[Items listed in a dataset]

/-- The order of arrival of forwarded retried cells; of equal arrivals the one from the lower in-port (R392). -/
def onwardBefore (a b : Onward) : Bool :=
  decide (500 * a.tick + a.slot < 500 * b.tick + b.slot) || (500 * a.tick + a.slot == 500 * b.tick + b.slot && decide (a.inp.val ≤ b.inp.val))

/-- One retry slot `k` of the tick that ends: the port's own resends of this tick first, then the forwarded retried cells whose
arrival slot + 1 has come (R392). -/
def retrySlot (p : Fin 6) (s : State) (k : Nat) : State :=
  let x := s.fab.ports[p]
  match x.own.find? (fun y => y.1 == s.clk.tick) with
  | some y => onPort (sendCell s p s.clk.tick k y.2) p (fun x => { x with own := x.own.erase y })
  | none =>
    match (x.onward.mergeSort onwardBefore).find? (fun y => decide (500 * y.tick + y.slot + 1 ≤ 500 * s.clk.tick + k)) with
    | none => s
    | some y => onPort (sendCell s p s.clk.tick k y.cell) p (fun x => { x with onward := x.onward.erase y })

/-- The four retry slots of a port in the tick that ends; its own resends of this tick that found none are lost (R392). -/
def retrySlots (s : State) (p : Fin 6) : State :=
  let s1 := [496, 497, 498, 499].foldl (retrySlot p) s
  let due (y : Nat × List Byte) : Bool := y.1 == s.clk.tick
  bumpBy (onPort s1 p (fun x => { x with own := x.own.filter (fun y => !due y) })) .fabRetryDrop (s1.fab.ports[p].own.filter due).length

/-- The retry slots of every port in the tick that ends. -/
def sendRetries (s : State) : State := (List.finRange 6).foldl retrySlots s

/-- SRC and TAG of a frame. -/
def frameId (cells : FrameCells) : NodeId × BitVec 16 :=
  let h := cellHeadOf (cells.headD [])
  (h.src, h.tag)

/-- A frame is sent whole once more in the port's next window. -/
def resendFrame (s : State) (p : Fin 6) (src : NodeId) (tag : BitVec 16) : State :=
  match s.fab.ports[p].fsent.find? (fun x => frameId x.2.cells == (src, tag) && !x.2.resent) with
  | none => s
  | some x =>
    let s1 := onPort s p (fun y => { y with fsent := y.fsent.filter (fun z => z != x) })
    { s1 with fab := { s1.fab with out := { x.2 with resent := true } :: s1.fab.out } }

/-- RETRY_RESEND (R392): the neighbour's retry request names what this port sent. -/
def execRetryResend (port : Fin 6) (what : RetryName) (s : State) : Host.Outcome State Fault Refusal :=
  .next (
    if portOpen s port then
      match what with
      | .cell t k => resendCell s port t k.val
      | .frame src tag => resendFrame s port src tag
    else s)

/-- Lanes that a lasting fault names wait for their retraining (R393). -/
def waitLanes (x : Port) (lanes : BitVec 9) : List (Fin 9) :=
  x.laneWait ++ (List.finRange 9).filter (fun l =>
    bit lanes l.val && !x.laneWait.contains l && !bit x.laneFail l.val && x.retraining != some l)

/-- RESEND_FAIL (R393): what was asked for again fails again, and is lost; `lanes` reported errors in the second attempt. -/
def execResendFail (port : Fin 6) (what : RetryName) (lanes : BitVec 9) (s : State) : Host.Outcome State Fault Refusal :=
  .next (
    match what with
    | .cell t k =>
      match s.fab.ports[port].expect.find? (fun x => x.1 == t && x.2.1 == k.val) with
      | none => s
      | some e =>
        bump (onPort s port (fun x =>
          { x with expect := x.expect.erase e, laneWait := waitLanes x (lanes &&& e.2.2) })) .fabLost
    | .frame src tag =>
      match s.fab.ports[port].fexpect.find? (fun x => (x.1, x.2.1) == (src, tag)) with
      | none => s
      | some e =>
        bump (onPort s port (fun x =>
          { x with fexpect := x.fexpect.erase e, laneWait := waitLanes x (lanes &&& e.2.2) })) .fabLost)

/-! ### Lanes (R394, R395) -/

/-- Whether a lane needs retraining: its tag has drifted, its retries exceed RETRY_MAX, or a lasting fault named it (R394). -/
def laneNeeds (x : Port) (l : Fin 9) : Bool :=
  x.laneWait.contains l || drifted x.tempNow (x.laneTags.getD l.val 0) || decide (x.retryMax.toNat < (x.retries.getD l.val 0).toNat)

/-- Whether a lane may start its retraining: with a spare, any lane that needs it; without one, only a lane that R393 names. -/
def laneMayTrain (x : Port) (l : Fin 9) : Bool :=
  portTrained x && x.retraining.isNone && !bit x.laneFail l.val && x.spare.toNat != l.val
  && (if x.spare = 15 then x.laneWait.contains l else laneNeeds x l)

/-- The bytes of a lane switchover notice in a control block: the lane and the boundary (R363, R395; log 18). -/
def switchBytes (x : Fin 9 × Nat) : List Byte := [3] ++ leBytes 1 x.1.val ++ leBytes 8 x.2

/-- Whether a lane may be handed over at a boundary: the port has the use of it, and the boundary is 2 ticks ahead or more. -/
def switchOk (s : State) (x : Port) (n : Fin 9 × Nat) : Bool :=
  portTrained x && x.retraining.isNone && !bit x.laneFail n.1.val && x.spare.toNat != n.1.val && decide (s.clk.tick + 2 ≤ n.2)

/-- This end's notice goes out in a control block. -/
def askSwitch (s : State) (p : Fin 6) (n : Fin 9 × Nat) : State :=
  onPort (sendCtl s p (switchBytes n)) p (fun x => { x with asked := some n })

/-- Of two notices that differ, both ends take the later boundary, and of equal ones the lower lane (log 144). -/
def laterSwitch (a b : Fin 9 × Nat) : Fin 9 × Nat := if a.2 < b.2 ∨ (a.2 = b.2 ∧ b.1 < a.1) then b else a

/-- The neighbour's notice (R395): this end answers one that it has not named itself with a notice of its own. -/
def hearSwitch (s : State) (p : Fin 6) (n : Fin 9 × Nat) : State :=
  let s1 := onPort s p (fun x => { x with heard := some n })
  let x := s1.fab.ports[p]
  match x.asked with
  | some a => if laterSwitch a n = n ∧ a ≠ n ∧ switchOk s x n = true then askSwitch s1 p n else s1
  | none => if switchOk s x n then askSwitch s1 p n else s1

/-- The agreed boundary (R395): both notices name it, the spare takes over the lane's data, and the lane retrains. -/
def takeSwitch (s : State) (p : Fin 6) : State :=
  let x := s.fab.ports[p]
  match x.asked with
  | none => s
  | some n =>
    if x.heard = some n ∧ n.2 = s.clk.tick ∧ x.retraining.isNone = true then
      onPort s p (fun x => { x with spare := 15, retraining := some n.1, laneWait := x.laneWait.erase n.1, asked := none, heard := none })
    else s

/-- LANE_SWITCHOVER (R363, R395): this end asks for a lane that needs retraining, hears the neighbour's notice, or both hand the lane
over at the boundary they agreed on. -/
def execLaneSwitchover (port : Fin 6) (e : SwitchEvent) (s : State) : Host.Outcome State Fault Refusal :=
  .next (
    match e with
    | .ask l b => if laneMayTrain s.fab.ports[port] l && switchOk s s.fab.ports[port] (l, b) then askSwitch s port (l, b) else s
    | .heard l b => hearSwitch s port (l, b)
    | .take => takeSwitch s port)

/-- A lane's retraining succeeds: it becomes the spare, unless a failed lane has left the port without one. -/
def laneTrained (x : Port) (l : Fin 9) (temp : BitVec 8) (tick : Nat) : Port :=
  { x with retraining := none, laneTags := lset x.laneTags l.val temp, laneAge := lset x.laneAge l.val tick,
           spare := if x.laneFail = 0 then BitVec.ofNat 4 l.val else 15 }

> [Requirement]: Among the entries above, how many lines include the word "notices"? Reply with the number only.

> [Response box]: 2